(Saved data entries)
-- ==== Sys2Proof/Machine/Operands.lean ====
section
/-! DEFINITION. Operands: the 18 addressing modes (R150-R167), reading and writing what they name (R163), and the shapes
that instructions share. -/

namespace Sys2Proof.Machine

/-- What an effective address names (R163): a register, memory in data or (`prog`) program space, or a value. -/
inductive Loc where
  | dreg (n : Reg)
  | areg (n : Reg)
  | mem (prog : Bool) (a : Long)
  | imm (v : Long)
  deriving DecidableEq, Repr

/-- The change of An in -(An) and (An)+ (R153, R154): the size, but 2 for a byte through A7. -/
def incOf (sz : Size) (n : Reg) : Long :=
  match sz with
  | .b => if n = 7#3 then 2#32 else 1#32
  | .w => 2#32
  | .l => 4#32

/-- The index operand (R156): the low word sign-extended or all of the register, times 1, 2, 4 or 8. -/
def indexValue (s : State) (x : XIndex) : Long :=
  (if x.long then s.rn x.rn else sextWord ((s.rn x.rn).setWidth 16)) <<< x.scale.toNat

/-- A base or outer displacement (R157). -/
def dispValue : Disp → Long
  | .null => 0#32
  | .word d => sextWord d
  | .long d => d

/-- Function code of an operand access in data or program space (R71). -/
def spaceFc (s : State) (prog : Bool) : Fc := if prog then progFc s else dataFc s

/-- The address of an indexed or memory indirect mode (R156, R157). -/
def indexAddr (s : State) (prog : Bool) (base : Long) : Index → Run (Long × State)
  | .brief x d8 => .ok (base + sextByte d8 + indexValue s x, s)
  | .full x bs is bd ind =>
    let base := (if bs then 0#32 else base) + dispValue bd
    let index := if is then 0#32 else indexValue s x
    match ind with
    | .none => .ok (base + index, s)
    | .pre od => do
      let (p, s) ← readFc s (spaceFc s prog) (base + index) 4
      .ok (p + dispValue od, s)
    | .post od => do
      let (p, s) ← readFc s (spaceFc s prog) base 4
      .ok (p + index + dispValue od, s)

/-- EA (R163): what the mode names, with the -(An) or (An)+ update done. `pcx` is the address of the first extension
word of this effective address (R158). -/
def evalEa (s : State) (sz : Size) (pcx : Long) : Ea → Run (Loc × State)
  | .dn n => .ok (.dreg n, s)
  | .an n => .ok (.areg n, s)
  | .ind n => .ok (.mem false (s.a n), s)
  | .postInc n => .ok (.mem false (s.a n), s.setA n (s.a n + incOf sz n))
  | .preDec n => .ok (.mem false (s.a n - incOf sz n), s.setA n (s.a n - incOf sz n))
  | .disp n d => .ok (.mem false (s.a n + sextWord d), s)
  | .idx n x => do
    let (a, s) ← indexAddr s false (s.a n) x
    .ok (.mem false a, s)
  | .absW a => .ok (.mem false (sextWord a), s)
  | .absL a => .ok (.mem false a, s)
  | .pcDisp d => .ok (.mem true (pcx + sextWord d), s)
  | .pcIdx x => do
    let (a, s) ← indexAddr s true pcx x
    .ok (.mem true a, s)
  | .imm v => .ok (.imm v, s)

/-- Read (R163). -/
def readLoc (s : State) (sz : Size) : Loc → Run (Long × State)
  | .dreg n => .ok (trunc sz (s.d n), s)
  | .areg n => .ok (trunc sz (s.a n), s)
  | .mem prog a => readFc s (spaceFc s prog) a (bytesOf sz)
  | .imm v => .ok (v, s)

/-- Write (R163). No instruction writes through a PC-relative mode or an immediate (R166): those forms do not decode,
and the operation leaves the state as it is. -/
def writeLoc (s : State) (sz : Size) (v : Long) : Loc → Run State
  | .dreg n => .ok (s.setDSized sz n v)
  | .areg n => .ok (s.setA n (sext sz v))
  | .mem false a => memWrite s a (bytesOf sz) v
  | .mem true _ => .ok s
  | .imm _ => .ok s

/-- The address a control mode names; of the other modes none has one. -/
def Loc.addr : Loc → Long
  | .mem _ a => a
  | _ => 0#32

/-- Whether a location is in program space. -/
def Loc.prog : Loc → Bool
  | .mem p _ => p
  | _ => false

/-- The address of the extension words after `own` words of the instruction's own (R141, R158). -/
def extAt (s : State) (own : Nat) : Long := s.pc + BitVec.ofNat 32 (2 * (1 + own))

/-- Number of extension words of an effective address (R167). -/
def eaLen (sz : Size) (ea : Ea) : Nat := (ea.words sz).length

/-- Evaluates and reads an operand. -/
def readEa (s : State) (sz : Size) (own : Nat) (ea : Ea) : Run (Long × State) := do
  let (loc, s') ← evalEa s sz (extAt s own) ea
  readLoc s' sz loc

/-- The address of a control operand (R163). -/
def eaAddr (s : State) (own : Nat) (ea : Ea) : Run (Long × State) := do
  let (loc, s') ← evalEa s .l (extAt s own) ea
  .ok (loc.addr, s')

/-! ## Shapes of instructions -/

/-- Reads, computes, writes the same location, then sets the flags (R163, R200): `f` gets the operand and answers
result and flags. -/
def modifyEa (s : State) (sz : Size) (own : Nat) (ea : Ea) (f : Long → Long × Ccr) : Res :=
  toRes do
    let (loc, s1) ← evalEa s sz (extAt s own) ea
    let (v, s2) ← readLoc s1 sz loc
    let s3 ← writeLoc s2 sz (f v).1 loc
    .ok (advance (1 + own + eaLen sz ea) (s3.setCcr (f v).2))

/-- Writes a location without reading it, then sets the flags. -/
def setEa (s : State) (sz : Size) (ea : Ea) (v : Long) (f : Ccr) : Res :=
  toRes do
    let (loc, s1) ← evalEa s sz (extAt s 0) ea
    let s2 ← writeLoc s1 sz v loc
    .ok (advance (1 + eaLen sz ea) (s2.setCcr f))

/-- Reads an operand and goes on with it and the state after it. -/
def withOperand (s : State) (sz : Size) (own : Nat) (ea : Ea) (k : Long → State → Res) : Res :=
  match readEa s sz own ea with
  | .ok (v, s1) => k v s1
  | .error r => r

/-- Reads an operand, only sets flags. -/
def testEa (s : State) (sz : Size) (own : Nat) (ea : Ea) (f : Long → Ccr) : Res :=
  withOperand s sz own ea fun v s1 => .next (advance (1 + own + eaLen sz ea) (s1.setCcr (f v)))

/-- `<ea>,Dn` at the operation's size: `f` gets destination and source. -/
def eaToDn (s : State) (sz : Size) (d : Reg) (ea : Ea) (f : Long → Long → Long × Ccr) : Res :=
  withOperand s sz 0 ea fun v s1 =>
    let r := f (trunc sz (s1.d d)) v
    .next (advance (1 + eaLen sz ea) ((s1.setDSized sz d r.1).setCcr r.2))

/-- `<ea>,Dn` or `Dn,<ea>` by the direction bit (R231): `f` gets destination and source. -/
def twoWay (s : State) (sz : Size) (toEa : Bool) (d : Reg) (ea : Ea) (f : Long → Long → Long × Ccr) : Res :=
  if toEa then modifyEa s sz 0 ea fun v => f v (trunc sz (s.d d)) else eaToDn s sz d ea f

/-- `<ea>,An` (R202, R232): the source is sign-extended; `f` gets the register and the source. -/
def eaToAn (s : State) (sz : Size) (a : Reg) (ea : Ea) (f : Long → Long → Long) : Res :=
  withOperand s sz 0 ea fun v s1 =>
    .next (advance (1 + eaLen sz ea) (s1.setA a (f (s1.a a) (sext sz v))))

/-- A byte, word or long word at -(An). -/
def readPre (s : State) (sz : Size) (n : Reg) : Run (Long × State) :=
  let s := s.setA n (s.a n - incOf sz n)
  memRead s (s.a n) (bytesOf sz)

/-- A byte, word or long word at (An)+. -/
def readPost (s : State) (sz : Size) (n : Reg) : Run (Long × State) := do
  let (v, s) ← memRead s (s.a n) (bytesOf sz)
  .ok (v, s.setA n (s.a n + incOf sz n))

/-- The register and -(Ay),-(Ax) forms of ADDX, SUBX, ABCD, SBCD (R235, R330): source first; `f` gets destination and
source. -/
def pairOp (s : State) (sz : Size) (mem : Bool) (src dst : Reg) (f : Long → Long → Long × Ccr) : Res :=
  if mem then
    toRes do
      let (v, s1) ← readPre s sz src
      let (d, s2) ← readPre s1 sz dst
      let s3 ← memWrite s2 (s2.a dst) (bytesOf sz) (f d v).1
      .ok (advance 1 (s3.setCcr (f d v).2))
  else
    let r := f (trunc sz (s.d dst)) (trunc sz (s.d src))
    .next (advance 1 ((s.setDSized sz dst r.1).setCcr r.2))

end Sys2Proof.Machine
end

Requirement: Your answer should consist only of the lines above between the line holding "def evalEa (s" and the line holding "def readLoc (s", inclusive, each transcribed exactly.

Output below:
def evalEa (s : State) (sz : Size) (pcx : Long) : Ea → Run (Loc × State)
  | .dn n => .ok (.dreg n, s)
  | .an n => .ok (.areg n, s)
  | .ind n => .ok (.mem false (s.a n), s)
  | .postInc n => .ok (.mem false (s.a n), s.setA n (s.a n + incOf sz n))
  | .preDec n => .ok (.mem false (s.a n - incOf sz n), s.setA n (s.a n - incOf sz n))
  | .disp n d => .ok (.mem false (s.a n + sextWord d), s)
  | .idx n x => do
    let (a, s) ← indexAddr s false (s.a n) x
    .ok (.mem false a, s)
  | .absW a => .ok (.mem false (sextWord a), s)
  | .absL a => .ok (.mem false a, s)
  | .pcDisp d => .ok (.mem true (pcx + sextWord d), s)
  | .pcIdx x => do
    let (a, s) ← indexAddr s true pcx x
    .ok (.mem true a, s)
  | .imm v => .ok (.imm v, s)

/-- Read (R163). -/
def readLoc (s : State) (sz : Size) : Loc → Run (Long × State)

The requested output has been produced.